Dans la liste des crimes de mon ancêtre, figurait ce qu’expose ce site : il avait adhéré à la foi
huguenote récemment !
http://www.regard.eu.org/Livres.14/Portraits-recits_huguenots/14.html
« Ce fut enfin la veille du jour de Pâques 1559, que du Bourg fut admis à la sainte Cène dans l'Eglise
réformée de Paris. Ce fut pour lui une grande joie, et il disait, quelques mois plus tard, à ses juges,
« qu'il ne voudrait pas avoir longtemps été sans recevoir ce grand bien de Dieu, qui lui fut présenté
dans ce sacrement. » Il leur disait aussi avec quelle simplicité auguste on célébrait la Cène dans ces
assemblées où se réunissaient en cachette les protestants de Paris, comment, « après les prières et
exhortations faites par la Parole de Dieu, le saint sacrement était administré par le ministre, à tous
ceux qui s'y présentent non excommuniés, et sous les deux espèces du pain et du vin, avec actions de
grâces. »
Dans ce contexte ancien, il fallait beaucoup de courage à mon ancêtre pour oser braver le roi et sortir
de sa réserve, dire en séance mercuriale (parlement) combien cela le tourmentait de voir brûler des
chrétiens qui sur le bûcher, invoquaient le nom du Christ en mourant. « Ce n’est pas une petite
affaire » aurait-il dit. Anne Du Bourg aurait assisté à plusieurs morts remarquables dans la dignité de
protestants, dont Anne Audebert et Claude Thierry, lesquelles rendirent gloire à Dieu et son fils
pendant leur supplice. Anne Du Bourg était un homme posé, de bonne réputation et d’un grand
charisme. Il était éloquent et écouté.
Ce réquisitoire fut tellement convainquant, tellement dérangeant que tout magistrat et conseiller du
roi qu’il fut, on l’embastilla derechef.
Il lui a d’autant moins été pardonné que justement, c’était un proche de la cour et un homme d’état.

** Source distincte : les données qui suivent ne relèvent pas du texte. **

-- ==== Sys2Proof/Laws/Scheduler.lean ====
section
/-! SUPPORT. What TICK can do (43_scheduler.md R190-R199): the collapse of leading heartbeats, the arm chosen after it, and
the six cases of a whole tick, each as its arm's own effect. -/

namespace Sys2Proof.Machine

theorem limitIs_iff (l : Limit) (n : Nat) : limitIs l n = true ↔ l = .fin n := by
  cases l <;> simp [limitIs]; exact eq_comm

theorem limitSpent_iff (l : Limit) (n : Nat) : limitSpent l n = true ↔ ∃ m, l = .fin m ∧ 1 + m ≤ n := by
  cases l <;> simp [limitSpent]

theorem maySend_iff (par : Params) (n : Nat) : limitSpent par.retryMax n = false ↔ MaySend par n := by
  unfold limitSpent MaySend; cases par.retryMax <;> simp

/-! ## Collapse (R192) -/

theorem collapse_leading (k : Nat) (e : Entry) (rest : List Entry) :
    collapse (List.replicate k .hb ++ e :: rest) = collapse (e :: rest) := by
  induction k with
  | zero => rfl
  | succ k ih =>
    cases k with
    | zero => simp [collapse]
    | succ k => rw [← ih]; simp [List.replicate_succ, collapse]

/-- What collapse leaves: nothing, one heartbeat, or a queue whose head is a message; it drops heartbeats alone. -/
theorem collapse_cases (q : List Entry) :
    (collapse q = [] ∧ q = []) ∨ (collapse q = [.hb] ∧ ∃ k, q = List.replicate (k + 1) .hb) ∨
      ∃ k p i n rest, collapse q = .msg p i n :: rest ∧ q = List.replicate k .hb ++ .msg p i n :: rest := by
  induction q with
  | nil => simp [collapse]
  | cons e q ih =>
    cases e with
    | msg p i n => exact .inr (.inr ⟨0, p, i, n, q, by simp [collapse], rfl⟩)
    | hb =>
      cases q with
      | nil => exact .inr (.inl ⟨by simp [collapse], 0, rfl⟩)
      | cons e q =>
        have hc : collapse (.hb :: e :: q) = collapse (e :: q) := by simp [collapse]
        rw [hc]
        rcases ih with ⟨_, h⟩ | ⟨h, k, hk⟩ | ⟨k, p, i, n, r, h1, h2⟩
        · simp at h
        · exact .inr (.inl ⟨h, k + 1, by rw [hk]; rfl⟩)
        · exact .inr (.inr ⟨k + 1, p, i, n, r, h1, by rw [h2]; rfl⟩)

/-! ## The arm chosen (R97) -/

/-- The selector never chooses the pre-step. -/
theorem tickArmOf_ne_collapse (t : TickSel) : tickArmOf t ≠ .collapse := by
  rcases t with ⟨p, m, h, x, a⟩
  cases p <;> cases m <;> cases h <;> cases x <;> cases a <;> simp [tickArmOf]

theorem tickArm_hsack {par : Params} {b : Block} (hp : b.phs = true) : tickArmOf (tickSel par b) = .hsack := by
  simp [tickArmOf, tickSel, hp]

theorem tickArm_hb {par : Params} {b : Block} {rest : List Entry} (hp : b.phs = false) (hq : b.q = .hb :: rest) :
    tickArmOf (tickSel par b) = .hb := by
  simp [tickArmOf, tickSel, hp, hq, headIsHb]

theorem tickArm_msg {par : Params} {b : Block} {p i n} {rest : List Entry} (hp : b.phs = false)
    (hq : b.q = .msg p i n :: rest) (hm : limitSpent par.retryMax n = false) : tickArmOf (tickSel par b) = .msg := by
  simp [tickArmOf, tickSel, hp, hq, headIsMsg, headIsHb, retriesExhausted, hm]

theorem tickArm_exhausted {par : Params} {b : Block} {p i n} {rest : List Entry} (hp : b.phs = false)
    (hq : b.q = .msg p i n :: rest) (hm : limitSpent par.retryMax n = true) :
    tickArmOf (tickSel par b) = .exhausted := by
  simp [tickArmOf, tickSel, hp, hq, headIsMsg, headIsHb, retriesExhausted, hm]

theorem tickArm_bareack {par : Params} {b : Block} (hp : b.phs = false) (hq : b.q = []) (ha : b.pack ≠ 0#8) :
    tickArmOf (tickSel par b) = .bareack := by
  have ha' : (b.pack != 0#8) = true := by simpa using ha
  simp only [tickArmOf, tickSel, hp, hq, headIsMsg, headIsHb, ackPending, ha']

theorem tickArm_idle {par : Params} {b : Block} (hp : b.phs = false) (hq : b.q = []) (ha : b.pack = 0#8) :
    tickArmOf (tickSel par b) = .idle := by
  simp [tickArmOf, tickSel, hp, hq, headIsMsg, headIsHb, ackPending, ha]

/-! ## A whole tick -/

/-- What TICK can do in a block that is not faulted: exactly one of six arms, on the queue left by the collapse. -/
theorem opTick_cases (par : Params) (b : Block) (hf : b.fault = none) :
    (b.phs = true ∧ opTick par b = tHsack b b) ∨
    (b.phs = false ∧ b.q = [] ∧ b.pack ≠ 0#8 ∧ opTick par b = tBareack b b) ∨
    (b.phs = false ∧ b.q = [] ∧ b.pack = 0#8 ∧ opTick par b = tIdle b b) ∨
    (∃ k, b.phs = false ∧ b.q = List.replicate (k + 1) .hb ∧ opTick par b = tHb b { b with q := [.hb] }) ∨
    (∃ k p i n rest, b.phs = false ∧ b.q = List.replicate k .hb ++ .msg p i n :: rest ∧
      limitSpent par.retryMax n = false ∧ opTick par b = tMsg b { b with q := .msg p i n :: rest }) ∨
    (∃ k p i n rest, b.phs = false ∧ b.q = List.replicate k .hb ++ .msg p i n :: rest ∧
      limitSpent par.retryMax n = true ∧ opTick par b = tExhausted b { b with q := .msg p i n :: rest }) := by
  have he : opTick par b = tickRun b (afterCollapse b) (tickArmOf (tickSel par (afterCollapse b))) := by
    rw [opTick, gated_of_no_fault hf]
  rcases Bool.eq_false_or_eq_true b.phs with hp | hp
  · have hc : afterCollapse b = b := by simp [afterCollapse, hp]
    exact .inl ⟨hp, by rw [he, hc, tickArm_hsack hp]; rfl⟩
  · have hc : afterCollapse b = { b with q := collapse b.q } := by simp [afterCollapse, hp]
    rw [he, hc]
    rcases collapse_cases b.q with ⟨h, hq⟩ | ⟨h, k, hq⟩ | ⟨k, p, i, n, rest, h, hq⟩
    · have hb : ({ b with q := collapse b.q } : Block) = b := by rw [h, ← hq]
      rw [hb]
      by_cases ha : b.pack = 0#8
      · exact .inr (.inr (.inl ⟨hp, hq, ha, by rw [tickArm_idle hp hq ha]; rfl⟩))
      · exact .inr (.inl ⟨hp, hq, ha, by rw [tickArm_bareack hp hq ha]; rfl⟩)
    · rw [h]
      exact .inr (.inr (.inr (.inl ⟨k, hp, hq, by rw [tickArm_hb (by exact hp) rfl]; rfl⟩)))
    · rw [h]
      cases hm : limitSpent par.retryMax n
      · exact .inr (.inr (.inr (.inr (.inl ⟨k, p, i, n, rest, hp, hq, hm, by
          rw [tickArm_msg (by exact hp) rfl hm]; rfl⟩))))
      · exact .inr (.inr (.inr (.inr (.inr ⟨k, p, i, n, rest, hp, hq, hm, by
          rw [tickArm_exhausted (by exact hp) rfl hm]; rfl⟩))))

end Sys2Proof.Machine
end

Homme mûr qu’il était, il avait femme et enfants qui ont dû assister à ce meurtre d’état un 23
décembre, veille de Noël. On continue de faire ceci de nos jours, quand on veut punir des gens plus
que la loi ne le permet, en les mettant en garde à vue le jour d’un anniversaire, en donnant des
verdicts infâmes le jour de leur fête, et ceci dans le monde entier. Imaginez comment, des
générations durant, la famille DUBOURG a fêté Noël ? A trente-huit ans, âge respectable de l’époque,
celui-ci avait eu le temps d’avoir de grands enfants qui ont dû s’en souvenir, un souvenir cuisant, sans
jeu de mots…
« Mes amis, je ne suis pas ici en tant que malfrat, mais au nom du Christ », aurait dit Anne du Bourg ,
en partant pour sa mort.
La place de Grève est l’ancien nom de la place de l’Hôtel de Ville à Paris, c’est ici qu’Anne du Bourg a
donné sa vie pour la tolérance. Pensez-y avec gratitude, lorsque vous marcherez sur ces pavés
souillés du sang du juste. Ma proposition est de consacrer la date du 23 décembre en tant que
journée de la tolérance, de la liberté de penser.
Merci à tous ceux qui ont recueilli sur internet des traces de cette histoire en mémoire de ce juste.